Diabetic Eye Care


     At Vespa Vision Centre we provide all diagnostic services needed to monitor changes to your eyes as a result of diabetes. These services include OCT imaging, retinal photography, and visual field analysis. We welcome and encourage all patients with diabetes to have their yearly eye examinations.


     Diabetes can affect all tissues in the body, but in terms of the eyes it can increase the likelihood of bleeding and hemorrhaging within the sensory part of the eye (retina). The presence of this is termed diabetic retinopathy. If not monitored by an eye care practioner, diabetic retinopathy can cause devastating, irreversible vision loss. It is for this reason that Diabetes Canada and the Canadian Association of Optometrists recommend that diabetic patients be seen yearly for a comprehensive eye examination.
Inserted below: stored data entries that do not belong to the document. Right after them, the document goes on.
/-- `add`, `subf` and `mullw`: results modulo 2^32 of the old register values, CR and everything else unchanged,
whatever Rc is; the product is the same read signed or unsigned; with bit 10 (PowerPC's OE) set an `add` is no
instruction (40_integer.md R102 to R104). -/
def Obligations.RegisterArithmeticRules : Prop :=
  (∀ w : Word,
    (w &&& 0xFC0007FE = 0x7C000214 → decode w = .ok (.add (regOf w 21) (regOf w 16) (regOf w 11))) ∧
    (w &&& 0xFC0007FE = 0x7C000050 → decode w = .ok (.subf (regOf w 21) (regOf w 16) (regOf w 11))) ∧
    (w &&& 0xFC0007FE = 0x7C0001D6 → decode w = .ok (.mullw (regOf w 21) (regOf w 16) (regOf w 11))) ∧
    (w &&& 0xFC0007FE = 0x7C000614 → decode w = .error .unknownExtendedOpcode)) ∧
  ∀ (rD rA rB : Idx5) (s : State),
    (∃ t, exec (.add rD rA rB) s = .next t ∧
      (t.readGpr rD).toNat = ((s.readGpr rA).toNat + (s.readGpr rB).toNat) % 2 ^ 32 ∧ t.pc = s.pc + 4 ∧
      RegistersKept s t [rD] [] [] ∧ StatusKept s t ∧ StorageKept s t ∧ OutputKept s t) ∧
    (∃ t, exec (.subf rD rA rB) s = .next t ∧
      ((t.readGpr rD).toNat : Int) = ((s.readGpr rB).toNat - (s.readGpr rA).toNat : Int) % 2 ^ 32 ∧
      t.pc = s.pc + 4 ∧
      RegistersKept s t [rD] [] [] ∧ StatusKept s t ∧ StorageKept s t ∧ OutputKept s t) ∧
    (∃ t, exec (.mullw rD rA rB) s = .next t ∧
      (t.readGpr rD).toNat = (s.readGpr rA).toNat * (s.readGpr rB).toNat % 2 ^ 32 ∧
      t.readGpr rD = BitVec.ofInt 32 ((s.readGpr rA).toInt * (s.readGpr rB).toInt) ∧ t.pc = s.pc + 4 ∧
      RegistersKept s t [rD] [] [] ∧ StatusKept s t ∧ StorageKept s t ∧ OutputKept s t)

/-- `andi` and `ori`, bit by bit: the immediate is zero-extended, the source is rS and the destination rA, CR is not
written (40_integer.md R105, R106). -/
def Obligations.LogicalImmediateRules : Prop :=
  (∀ w : Word,
    (w &&& 0xFC000000 = 0x70000000 →
      decode w = .ok (.andi (regOf w 21) (regOf w 16) (BitVec.ofNat 16 w.toNat))) ∧
    (w &&& 0xFC000000 = 0x60000000 →
      decode w = .ok (.ori (regOf w 21) (regOf w 16) (BitVec.ofNat 16 w.toNat)))) ∧
  ∀ (rS rA : Idx5) (imm : BitVec 16) (s : State),
    (∃ t, exec (.andi rS rA imm) s = .next t ∧
      (∀ k, k < 32 → (t.readGpr rA).getLsbD k =
        (decide (k < 16) && imm.getLsbD k && (s.readGpr rS).getLsbD k)) ∧ t.pc = s.pc + 4 ∧
      RegistersKept s t [rA] [] [] ∧ StatusKept s t ∧ StorageKept s t ∧ OutputKept s t) ∧
    (∃ t, exec (.ori rS rA imm) s = .next t ∧
      (∀ k, k < 32 → (t.readGpr rA).getLsbD k =
        ((decide (k < 16) && imm.getLsbD k) || (s.readGpr rS).getLsbD k)) ∧ t.pc = s.pc + 4 ∧
      RegistersKept s t [rA] [] [] ∧ StatusKept s t ∧ StorageKept s t ∧ OutputKept s t)

/-- `cmp`: the signed comparison in CR field crfD, whose four bits are LT, GT, EQ and SO = 0 from bit `31 − 4·crfD`
down; the other CR bits and everything else unchanged (40_integer.md R107). -/
def Obligations.CompareRule : Prop :=
  (∀ w : Word, w &&& 0xFC0007FE = 0x7C000000 →
    ∃ f : CrField, f.val = bitsOf w 23 3 ∧ decode w = .ok (.cmp f (regOf w 16) (regOf w 11))) ∧
  ∀ (f : CrField) (rA rB : Idx5) (s : State), ∃ t, exec (.cmp f rA rB) s = .next t ∧
    (t.readSpr 0).getLsbD (31 - 4 * f.val) = decide ((s.readGpr rA).toInt < (s.readGpr rB).toInt) ∧
    (t.readSpr 0).getLsbD (30 - 4 * f.val) = decide ((s.readGpr rB).toInt < (s.readGpr rA).toInt) ∧
    (t.readSpr 0).getLsbD (29 - 4 * f.val) = decide (s.readGpr rA = s.readGpr rB) ∧
    (t.readSpr 0).getLsbD (28 - 4 * f.val) = false ∧
    (∀ k, k < 32 → k < 28 - 4 * f.val ∨ 31 - 4 * f.val < k →
      (t.readSpr 0).getLsbD k = (s.readSpr 0).getLsbD k) ∧
    t.pc = s.pc + 4 ∧ RegistersKept s t [] [] [0] ∧ StatusKept s t ∧ StorageKept s t ∧ OutputKept s t

/-- `b`, `ba`, `bl`, `bla`: the target from the branch's own address or absolute, LR with the address after the
branch exactly when LK = 1 (41_branch.md R115, R116). -/
def Obligations.BranchRule : Prop :=
  (∀ w : Word, w &&& 0xFC000000 = 0x48000000 →
    decode w = .ok (.b (BitVec.ofInt 32 (4 * signedBitsOf w 2 24)) (w.getLsbD 1) (w.getLsbD 0))) ∧
  ∀ (disp : Word) (aa lk : Bool) (s : State), ∃ t, exec (.b disp aa lk) s = .next t ∧
    (aa = false → t.pc = s.pc + disp) ∧
    (aa = true → t.pc.toNat = disp.toNat / 4 * 4) ∧
    (lk = true → t.readSpr 8 = s.pc + 4 ∧ RegistersKept s t [] [] [8]) ∧
    (lk = false → RegistersKept s t [] [] []) ∧
    StatusKept s t ∧ StorageKept s t ∧ OutputKept s t

/-- `bc`, `bca`, `bcl`, `bcla`: BO[4] takes the branch always, else BO[3] is the value of CR bit BI that takes it; LR
is written exactly when LK = 1, taken or not (41_branch.md R117 to R119). -/
def Obligations.ConditionalBranchRule : Prop :=
  (∀ w : Word, w &&& 0xFC000000 = 0x40000000 →
    decode w = .ok (.bc (BitVec.ofNat 5 (bitsOf w 21 5)) (regOf w 16)
      (BitVec.ofInt 32 (4 * signedBitsOf w 2 14)) (w.getLsbD 1) (w.getLsbD 0))) ∧
  ∀ (bo : BitVec 5) (bi : Idx5) (disp : Word) (aa lk : Bool) (s : State),
    let crbit := (s.readSpr 0).getLsbD (31 - bi.val)
    let taken := bo.getLsbD 4 = true ∨ (bo.getLsbD 3 = true ∧ crbit = true) ∨
      (bo.getLsbD 3 = false ∧ crbit = false)
    ∃ t, exec (.bc bo bi disp aa lk) s = .next t ∧
      (taken → aa = false → t.pc = s.pc + disp) ∧
      (taken → aa = true → t.pc.toNat = disp.toNat / 4 * 4) ∧
      (¬taken → t.pc = s.pc + 4) ∧
      (lk = true → t.readSpr 8 = s.pc + 4 ∧ RegistersKept s t [] [] [8]) ∧
      (lk = false → RegistersKept s t [] [] []) ∧
      StatusKept s t ∧ StorageKept s t ∧ OutputKept s t

/-- `lwz`: the word at `(rA|0) + sext(d)`, big-endian; the input value at INPUT_ADDR (free, log entry 6); 0 and a
diagnostic out of bounds; it always completes and stores nothing (42_load_store.md R125, R126). -/
def Obligations.LoadWordRule : Prop :=
  (∀ w : Word, w &&& 0xFC000000 = 0x80000000 →
    decode w = .ok (.lwz (regOf w 21) (regOf w 16) (BitVec.ofNat 16 w.toNat))) ∧
  ∀ (rD rA : Idx5) (d : BitVec 16) (s : State),
    let ea : Word := BitVec.ofInt 32 ((if rA = 0 then (0 : Word) else s.readGpr rA).toInt + d.toInt)
    let p := translateAddr s.config ea
    ∃ t, exec (.lwz rD rA d) s = .next t ∧ t.pc = s.pc + 4 ∧ RegistersKept s t [rD] [] [] ∧
      StatusKept s t ∧ StorageKept s t ∧ t.audioPolls = s.audioPolls ∧
      (ea = s.config.inputAddr → t.readGpr rD = Config.inputDraw s.inputReads ∧
        t.inputReads = s.inputReads + 1 ∧ t.events = s.events) ∧
      (ea ≠ s.config.inputAddr → p + 4 ≤ s.config.capacity →
        (t.readGpr rD).toNat = (s.byteAt p).toNat * 2 ^ 24 + (s.byteAt (p + 1)).toNat * 2 ^ 16 +
          (s.byteAt (p + 2)).toNat * 2 ^ 8 + (s.byteAt (p + 3)).toNat ∧ OutputKept s t) ∧
      (ea ≠ s.config.inputAddr → s.config.capacity < p + 4 →
        t.readGpr rD = 0 ∧ t.events = s.events ++ [.outOfBounds ea] ∧ t.inputReads = s.inputReads)

/-- `stw`: the four bytes of rS at the computed address, most significant first, every other byte unchanged; a
diagnostic and nothing stored out of bounds; it always completes (42_load_store.md R125, R127; 20_memory.md R49).
The premises are the canonical form of memory and pixels, which `StepKeepsTheInvariant` keeps. -/
def Obligations.StoreWordRule : Prop :=
  (∀ w : Word, w &&& 0xFC000000 = 0x90000000 →
    decode w = .ok (.stw (regOf w 21) (regOf w 16) (BitVec.ofNat 16 w.toNat))) ∧
  ∀ (rS rA : Idx5) (d : BitVec 16) (s : State), s.mem.wf → s.pixels.wf →
    let ea : Word := BitVec.ofInt 32 ((if rA = 0 then (0 : Word) else s.readGpr rA).toInt + d.toInt)
    let p := translateAddr s.config ea
    let v := s.readGpr rS
    let i := (ea.toNat - s.config.fbStart) / 4
    let mirrored := s.config.fbStart ≤ ea.toNat ∧ ea.toNat < s.config.fbEnd ∧
      i < s.config.fbWidth * s.config.fbHeight
    ∃ t, exec (.stw rS rA d) s = .next t ∧ t.pc = s.pc + 4 ∧ RegistersKept s t [] [] [] ∧
      StatusKept s t ∧ t.config = s.config ∧ t.inputReads = s.inputReads ∧ t.audioPolls = s.audioPolls ∧
      (∀ q, q < p ∨ p + 4 ≤ q → t.byteAt q = s.byteAt q) ∧
      (p + 4 ≤ s.config.capacity →
        (t.byteAt p).toNat = v.toNat / 2 ^ 24 ∧ (t.byteAt (p + 1)).toNat = v.toNat / 2 ^ 16 % 2 ^ 8 ∧
        (t.byteAt (p + 2)).toNat = v.toNat / 2 ^ 8 % 2 ^ 8 ∧ (t.byteAt (p + 3)).toNat = v.toNat % 2 ^ 8 ∧
        (mirrored → t.pixelAt i = v) ∧
        (∀ j, ¬(mirrored ∧ j = i) → t.pixelAt j = s.pixelAt j) ∧ t.events = s.events) ∧
      (s.config.capacity < p + 4 → StorageKept s t ∧ t.events = s.events ++ [.outOfBounds ea])

/-- `ps_add`, `ps_sub` and `ps_mul`: each lane by itself, from the old lanes; nothing else changes (43_paired_single.md
R134 to R136). What `fadd32`, `fsub32` and `fmul32` are is stated by the obligations below. -/
def Obligations.PairedSingleRules : Prop :=
  (∀ w : Word,
    (w &&& 0xFC00003E = 0x1000002A → decode w = .ok (.psAdd (regOf w 21) (regOf w 16) (regOf w 11))) ∧
    (w &&& 0xFC00003E = 0x10000028 → decode w = .ok (.psSub (regOf w 21) (regOf w 16) (regOf w 11))) ∧
    (w &&& 0xFC00003E = 0x10000032 → decode w = .ok (.psMul (regOf w 21) (regOf w 16) (regOf w 6)))) ∧
  ∀ (x y z : Idx5) (s : State),
    let a := s.readFpr y
    let b := s.readFpr z
    (∃ t, exec (.psAdd x y z) s = .next t ∧
      (t.readFpr x).ps0 = fadd32 a.ps0 b.ps0 ∧ (t.readFpr x).ps1 = fadd32 a.ps1 b.ps1 ∧ t.pc = s.pc + 4 ∧
      RegistersKept s t [] [x] [] ∧ StatusKept s t ∧ StorageKept s t ∧ OutputKept s t) ∧
    (∃ t, exec (.psSub x y z) s = .next t ∧
      (t.readFpr x).ps0 = fsub32 a.ps0 b.ps0 ∧ (t.readFpr x).ps1 = fsub32 a.ps1 b.ps1 ∧ t.pc = s.pc + 4 ∧
      RegistersKept s t [] [x] [] ∧ StatusKept s t ∧ StorageKept s t ∧ OutputKept s t) ∧
    (∃ t, exec (.psMul x y z) s = .next t ∧
      (t.readFpr x).ps0 = fmul32 a.ps0 b.ps0 ∧ (t.readFpr x).ps1 = fmul32 a.ps1 b.ps1 ∧ t.pc = s.pc + 4 ∧
      RegistersKept s t [] [x] [] ∧ StatusKept s t ∧ StorageKept s t ∧ OutputKept s t)

/-! ## Paired-single numbers -/

/-- Sums, differences and products of finite lanes are the exact results rounded once with roundTiesToEven;
subnormals count as they are and are delivered; overflow gives infinity (43_paired_single.md R131). -/
def Obligations.FiniteResultsAreRoundedToNearestEven : Prop :=
  ∀ a b : Word, fpIsFinite a = true → fpIsFinite b = true →
    RoundedNearestEven 0 (fpValue a + fpValue b) (fadd32 a b) ∧
    RoundedNearestEven 0 (fpValue a - fpValue b) (fsub32 a b) ∧
    RoundedNearestEven 149 (fpValue a * fpValue b) (fmul32 a b)

/-- A result is a NaN exactly when IEEE 754 makes it one, and it is then NAN_RESULT of the operation and the
operands, some NaN pattern, nothing else being assumed of it (43_paired_single.md R132; free value, log entry 8). -/
def Obligations.NanResults : Prop :=
  (∀ (op : FpOp) (a b : Word), fpExp (nanResult op a b) = 255 ∧ fpFrac (nanResult op a b) ≠ 0) ∧
  (∀ x : Word, fpIsNaN x = true → toNaN x = x) ∧
  ∀ a b : Word,
    let nanOperand := fpIsNaN a = true ∨ fpIsNaN b = true
    let bothInf := fpIsInf a = true ∧ fpIsInf b = true
    (fpIsNaN (fadd32 a b) = true ↔ nanOperand ∨ (bothInf ∧ fpSign a ≠ fpSign b)) ∧
    (fpIsNaN (fsub32 a b) = true ↔ nanOperand ∨ (bothInf ∧ fpSign a = fpSign b)) ∧
    (fpIsNaN (fmul32 a b) = true ↔ nanOperand ∨ (fpIsInf a = true ∧ fpIsZero b = true) ∨
      (fpIsZero a = true ∧ fpIsInf b = true)) ∧
    (fpIsNaN (fadd32 a b) = true → fadd32 a b = nanResult .add a b) ∧
    (fpIsNaN (fsub32 a b) = true → fsub32 a b = nanResult .sub a b) ∧
    (fpIsNaN (fmul32 a b) = true → fmul32 a b = nanResult .mul a b)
     There are multiple manifestations of diabetes within the eye. They are categorized based on severity. The major categories are Non-proliferative Diabetic Retinopathy (NPDR) and Proliferative Diabetic Retinopathy (PDR), with PDR being the more severe of the two. NPDR is split into categories of Mild, Moderate, and Severe. Regular retinal photography can aid in monitoring diabetic eye changes over the course of years.


    Another common manifestation of diabetic change within the eyes is known as Diabetic Macular Edema (DME). DME presents as an accumulation of fluid within the area of the retina known as the macula, which is responsible for our central vision. It is also the area with the potential of the most fine and detailed vision. OCT imaging is very helpful in tracking changes within the macula, due to its ability to take a cross sectional image of the macula at the level of microns.



Diabetic Retinopathy Categorization



     This is the earliest form of change to the eyes as a result of poor diabetic control. Many times this presentation does not require any further treatment. Stricter control of blood glucose levels is warranted when these findings are discovered within your eyes.

                                                                                  Moderate NPDR


     This is the next stage, and usually involves more signs of oxygen deprivation within the eye. Occasionally this stage of diabetic retinopathy does require treatment, but for the majority of the time it is monitored on a more frequent basis.

Severe NPDR


     This stage of diabetic retinopathy almost always requires treatment. This can be in the form of laser treatment or injections within the eye. The goal of these treatments is to prevent scarring of retinal tissue secondary to bleeding, which causes permanent vision reduction.

                            Proliferative Diabetic Retinopathy


      This is the worst possible stage of diabetic eye disease. Many patients that reach this category of diabetic retinopathy have some form of vision loss.

Diabetic Macular Edema



     Many patients that present with decreased vision due to diabetes have a small amount of fluid accumulation in an area of the retina called the macula. OCT imaging is the technology of choice when monitoring changes within the macula, which is a cross sectional scan of the area. The photo to the left is of a macular scan of an eye affected by DME.